The study demonstrates that bioequivalent dosing of EC-MPS can indeed be implemented using the same conversion (180 mg of EC-MPS for 250 mg of MMF). AUC's achieved with a median dose of 712 mg/m2 resulted in comparable MPA exposure. However, there was substantial inter-individual variability. Furthermore, tmax was random and only the C6 concentration correlated significantly with the exposure.
A bioequivalent dose of 180 mg of EC-MPS being equivalent to 250 mg of MMF has been reported for transplant patients[9]. This has not been shown for pediatric rheumatology patients. This paper provides the first evidence that the same conversion can be applied with comparable AUCs. When correcting for the bioequivalence, the dose-normalized MPA AUCs are also similar. As such, the clinician may switch between both formulations should the gastrointestinal (GI) side effects prevent ongoing use of MMF. However, the jury remains out as to whether conversion to EC-MPS improves the GI side effects [10]. We are unaware of any study in SLE patients that compares GI side effects of both formulations. The GI tolerability of MMF therapy appears less of a problem than in transplant patients, possibly because of the use of concomitant calcineurin inhibitors [11].
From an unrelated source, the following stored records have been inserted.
theorem trapContext (h : BootKept s t) {c cause arg : Nat} : BootKept s (t.trapContext c cause arg) := by
  have h1 : BootKept s ((((((((t.dropTx c).cancelWork c).park c 8).cset (CTX.CAUSE c) cause).cset (CTX.TRAPARG c) arg).cset (CTX.TRAPPC c) (t.cget (CTX.PC c))).cset (CTX.HELD c) 0).raise
      LOM_FLAGS.CTX_TRAP) := raise (cset (cset (cset (cset (park (cancelWork h.dropTx))))))
  have h2 {v : State} (hv : BootKept s v) : BootKept s (v.onlyIf (c == 0) (fun u => (u.degrade .control).setFault 18)) :=
    hv.onlyIf fun _ h => h.degrade.setFault
  unfold State.trapContext
  dsimp only
  split
  · exact h2 (setContext h1.endJob)
  · exact h2 (setContext h1)

theorem trap (h : BootKept s t) {c cause arg : Nat} : BootKept s (t.trap c cause arg) :=
  .ite (safeRegion (trapContext h)) (trapContext h)

theorem loadWords (h : BootKept s t) {c : Nat} {x : Commit} : BootKept s (t.loadWords c x) :=
  onlyIf (ctx h) fun _ h => h.cset

theorem restoreContext (h : BootKept s t) {c : Nat} {x : Commit} {pairOnly : Bool} : BootKept s (t.restoreContext c x pairOnly) := by
  have words {x : Commit} {g : Context → Context} : BootKept s ((((t.loadWords c x).setContext c g).loadPicks c x).cset (CTX.SHUTTLE c) 0xF) :=
    cset (loadPicks (setContext h.loadWords))
  have start {v : State} (hv : BootKept s v) {pc entry : Nat} {args : List Word} :
      BootKept s ((List.range 4).foldl (fun v k => v.setG c (k + 1) (args.getD k 0)) ((v.cset (CTX.PC c) pc).cset (CTX.ENTRY c) entry)) :=
    each (g := fun k v => v.setG c (k + 1) (args.getD k 0)) (cset (cset hv)) fun _ _ h => h.setG
  have ready {v : State} (hv : BootKept s v) := makeReady (c := c) (raise (f := LOM_FLAGS.RESUMED) (cset (f := CTX.RESUMED c) (n := 1) hv))
  have loaded {v : State} (hv : BootKept s v) {x : Commit} {p : Prop} [Decidable p] {l : Lom} :=
    lom (x := l) (.ite (c := p) (start hv (pc := x.entry) (entry := x.entry) (args := x.args)) hv)
  exact .ite (park (loaded words)) (.ite (trap (ready (loaded words))) (boundary (ready (loaded words))))

theorem restoreWork (h : BootKept s t) : BootKept s t.restoreWork := by
  have h1 : BootKept s (t.each t.beam.jobs (fun e u => u.restoreJob e.1 e.2)) := each h fun e u hu => hu
  exact each (dm (.ite h1 h1.raise)) fun _ _ h => h.restoreContext

/-! The units at the start of full service (R133, R417). -/

theorem peakReport (h : BootKept s t) {k : Nat} : BootKept s (t.peakReport k) :=
  h.set (trackField (by unfold RED_W_STATUS.PEAK; simp only; omega))

theorem restoreWefts (h : BootKept s t) : BootKept s t.restoreWefts := by
  refine each h fun e u hu => ?_
  have hs : offBoot (RED_W_STATUS.LSTATE e.1) = true := trackField (by unfold RED_W_STATUS.LSTATE; simp only; omega)
  have ha : offBoot (RED_W_CFG.ACT e.1) = true := trackField (by unfold RED_W_CFG.ACT; simp only; omega)
  exact peakReport (mark (set (each hu fun _ _ h => h.putWin) hs) ha)

theorem chargeCellsOn (h : BootKept s t) : BootKept s t.chargeCellsOn := by
  unfold State.chargeCellsOn
  exact report (each h fun _ _ h => .ite h (.ite h.sleepCell h.moveCell))

theorem startRamp (h : BootKept s t) {b : Block} {r : Ramp} : BootKept s (t.startRamp b r) :=
  have ⟨_, _, _, _, _, _, hf⟩ := cellField r.cell
  report (setFleet (setCell (set h.moveCell hf)))

theorem nextRamp (h : BootKept s t) {b : Block} : BootKept s (t.nextRamp b) := by
  unfold State.nextRamp
  dsimp only
  split
  · exact h
  · exact h
  · exact startRamp h.setFleet

theorem queueRamp (h : BootKept s t) {b : Block} {cell cls : Nat} : BootKept s (t.queueRamp b cell cls) := nextRamp h.setFleet

theorem reenterAll (h : BootKept s t) : BootKept s t.reenterAll :=
  each (setFleet (each h fun _ _ h => .ite h.moveCell h)) fun _ _ h => h.queueRamp

theorem fullRegions (h : BootKept s t) : BootKept s t.fullRegions :=
  each h fun r _ h => .ite h (.ite (h.set (regionField_offBoot r)) (h.set (regionField_offBoot r)))

theorem restartTrack (h : BootKept s t) {k : Nat} : BootKept s (t.restartTrack k) := by
  have hf : offBoot (WRP_T_STATE.LOCK k) = true := trackField (by unfold WRP_T_STATE.LOCK; simp only; omega)
  have ha : ∀ f ∈ bootFields, WRP_T_SPEED.addr k ≠ f.addr := by
    have : ∀ f ∈ bootFields, f.addr < 0x0E00 := by decide
    intro f hf
    have := this f hf
    unfold WRP_T_SPEED.addr
    omega
  exact wr (red (set (set (set h hf)))) ha

theorem startWarp (h : BootKept s t) : BootKept s t.startWarp := each h fun _ _ h => h.restartTrack

theorem sinkOn (h : BootKept s t) : BootKept s t.sinkOn := .ite h.portMode (.ite h.portMode h.portMode)

theorem sinkTypeC (h : BootKept s t) : BootKept s t.sinkTypeC := sinkOn (mark (set (set h)))

theorem sendSoftReset (h : BootKept s t) : BootKept s t.sendSoftReset := svc (svc h)

theorem upd (h : BootKept s t) {x : Upd} (hx : x.settings = t.upd.settings) : BootKept s { t with upd := x } :=
  Eq.trans (congrArg (fun l => (t.time, t.mod.romTrunk, t.sel.idleTrunk, l, bootFields.map t.get)) hx) h

theorem endSession (h : BootKept s t) : BootKept s t.endSession := upd (onlyIf (set (set h)) fun _ h => h.raise) rfl

theorem dropPartner (h : BootKept s t) : BootKept s t.dropPartner :=
  have h1 := onlyIf (b := (t.swapFail 0x09).endContract.get UPD_STATUS.OWNER == 2) (portMode (mode := 0) (endContract h.swapFail)) fun _ h => h.endSession
  svc (wr (mark (mark (mark (mark (mark (.ite h1.vbusLost h1)))))))

theorem portRole (h : BootKept s t) : BootKept s t.portRole := .ite h (svc (mark (set (set h))))

theorem portStart (h : BootKept s t) : BootKept s t.portStart :=
  have h1 {x : Svc} := svc (x := x) h
  .ite h (.ite (.ite (set (sendSoftReset (.ite h1.sinkOn h1.sinkTypeC))) (.ite h1.sinkOn h1.sinkTypeC)) (portRole (.ite h.dropPartner h)))

theorem loadChem (h : BootKept s t) {chem : Nat} : BootKept s (t.loadChem chem) :=
  have h1 := set (f := CHG_CTRL.CHEM) (n := chem) h
  have h2 {p : Prop} [Decidable p] {a b c d e f : Nat} := chgConfig (.ite (c := p) h1 ((((((h1.set (f := CHG_THRESH.V_DEEP) (n := a)).set (f := CHG_THRESH.V_PRE) (n := b)).set
    (f := CHG_CV.CV) (n := c)).set (f := CHG_CV.RECHG) (n := d)).set (f := CHG_AVAIL.REV_MIN) (n := e)).set (f := CHG_AVAIL.SHAVE_MIN) (n := f)))
  .ite h2 (qualify (openPack h2))

theorem linkStart (h : BootKept s t) : BootKept s t.linkStart :=
  .ite h (.ite (set (set (set h))) (mark (set (set (set h)))))

theorem dueFlags (h : BootKept s t) : BootKept s t.dueFlags :=
  upd (onlyIf (onlyIf (onlyIf h fun _ h => h.raise) fun _ h => h.raise) fun _ h => h.raise) rfl

theorem updReport (h : BootKept s t) : BootKept s t.updReport :=
  .ite h (set (set (set (set (set (set (set (wr (wr (wr (set (set (set (set (mark (set h))))))))))))))))

theorem fullReport (h : BootKept s t) : BootKept s t.fullReport := by
  have h1 : BootKept s t.draw.2.draw.2 := h
  exact updReport (jsnReport (set (set (set (set (onlyIf h1 fun _ h => set (set h)))))))

end BootKept

/-! ### Changes of registers alone -/

namespace OnlyRegisters

variable {l : List Nat} {s t u : State}

theorem refl (l : List Nat) (s : State) : OnlyRegisters l s s := ⟨rfl, fun _ _ => rfl⟩

theorem wr (h : OnlyRegisters l s t) {a : Nat} {v : Word} (ha : a ∈ l := by decide) : OnlyRegisters l s (t.wr a v) :=
  ⟨congrArg (fun x : State => { x with regs := t.regs.set a v }) h.1, 
    fun b hb => (t.rd_wr_ne v (fun e : a = b => hb (e ▸ ha))).trans (h.2 b hb)⟩

theorem set (h : OnlyRegisters l s t) {f : Field} {n : Nat} (hf : f.addr ∈ l := by decide) : OnlyRegisters l s (t.set f n) := h.wr hf

theorem mark (h : OnlyRegisters l s t) {f : Field} {b : Bool} (hf : f.addr ∈ l := by decide) : OnlyRegisters l s (t.mark f b) := h.wr hf

theorem raise (h : OnlyRegisters l s t) {f : Field} (hf : f.addr ∈ l := by decide) : OnlyRegisters l s (t.raise f) := h.wr hf

theorem ite {c : Prop} [Decidable c] (h : OnlyRegisters l s t) (h' : OnlyRegisters l s u) : OnlyRegisters l s (if c then t else u) := by
  split
  · exact h
  · exact h'

theorem onlyIf (h : OnlyRegisters l s t) {b : Bool} {g : State → State} (hg : ∀ u, OnlyRegisters l s u → OnlyRegisters l s (g u)) :
    OnlyRegisters l s (t.onlyIf b g) := State.onlyIf_induct b g h (hg t)

theorem each {α : Type} (h : OnlyRegisters l s t) {k : List α} {g : α → State → State} (hg : ∀ x u, OnlyRegisters l s u → OnlyRegisters l s (g x u)) :
    OnlyRegisters l s (t.each k g) := State.each_induct k g h hg

/-- Two changes of registers in a row. -/
theorem comp {l' : List Nat} (h : OnlyRegisters l s t) (h' : OnlyRegisters l' t u) : OnlyRegisters (l ++ l') s u := by
  refine ⟨?_, fun a ha => ?_⟩
  · rw [h'.1, h.1]
  · rw [List.mem_append, not_or] at ha
    rw [h'.2 a ha.2, h.2 a ha.1]

/-- A field of a register that does not change. -/
theorem get (h : OnlyRegisters l s t) {f : Field} (hf : f.addr ∉ l := by decide) : t.get f = s.get f := congrArg f.of (h.2 _ hf)

theorem is (h : OnlyRegisters l s t) {f : Field} (hf : f.addr ∉ l := by decide) : t.is f = s.is f := congrArg (· != 0) (h.get hf)

theorem memories (h : OnlyRegisters l s t) : SameMemories s t := by
  rw [h.1]
  exact ⟨rfl, rfl, rfl, rfl⟩

theorem time (h : OnlyRegisters l s t) : t.time = s.time := by rw [h.1]

theorem saf (h : OnlyRegisters l s t) : t.saf = s.saf := by rw [h.1]

theorem upd (h : OnlyRegisters l s t) : t.upd = s.upd := by rw [h.1]

theorem beam (h : OnlyRegisters l s t) : t.beam = s.beam := by rw [h.1]

theorem jobs (h : OnlyRegisters l s t) : t.jobs = s.jobs := by rw [h.1]

theorem keepReport (h : OnlyRegisters l s t) (ha : SRC_KA.addr ∈ l := by decide) : OnlyRegisters l s t.keepReport := mark (wr h ha) ha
Importantly, there was substantial inter-patient variability. There was a wide range of the dose-normalized AUC (maximum 5.6 higher than minimum), confirming data on liver transplant patients that suggest wide inter-patient variability [12]. These data stress the need for TDM in pediatric rheumatology patients as has also been shown for adult patients [6]. As with MMF, we recommend that at least one full PK profile be obtained on stable dosing in these patients [3]. Unfortunately, trough level monitoring, which forms the mostly widely used TDM strategy, is not feasible in these patients. There is absolutely no correlation at all between AUC and C0 or C12. It is well established that trough level monitoring of MPA is insufficient in transplant recipients [13]. Limited sampling strategies are used instead, most commonly involving C0, C1, C2 and C4[14]. Based on the preliminary results in this study, these strategies will fail. Only the C6 concentration correlates significantly with the trough level. Our study provides insufficient numbers to establish a limited sampling model based on the C6 concentration. The authors encourage multi-center studies on pediatric rheumatology patients on EC-MPS to establish such strategies. Until these become available, a full PK profile should be entertained to determine that patients have adequate exposure.
The question about what exactly comprises adequate exposure remains to be determined. Recent evidence from transplant studies suggests that an AUC greater than 30 mg × h/L is required to prevent rejection [15]. However, no upper therapeutic window could be established. Generally, SLE patients are aimed at a higher AUC [6], and the therapeutic window has not yet been formally confirmed in randomized controlled clinical trials. It appears that the EC-MPS dose of 712 mg/m2 may provide adequate exposure with a target AUC of 60 mg × h/L. None of the patients relapsed on the respective doses with their measured AUCs, but the follow-up is short (367 days, range 106-612 days, data not shown in results) and the numbers are insufficient to draw any conclusions.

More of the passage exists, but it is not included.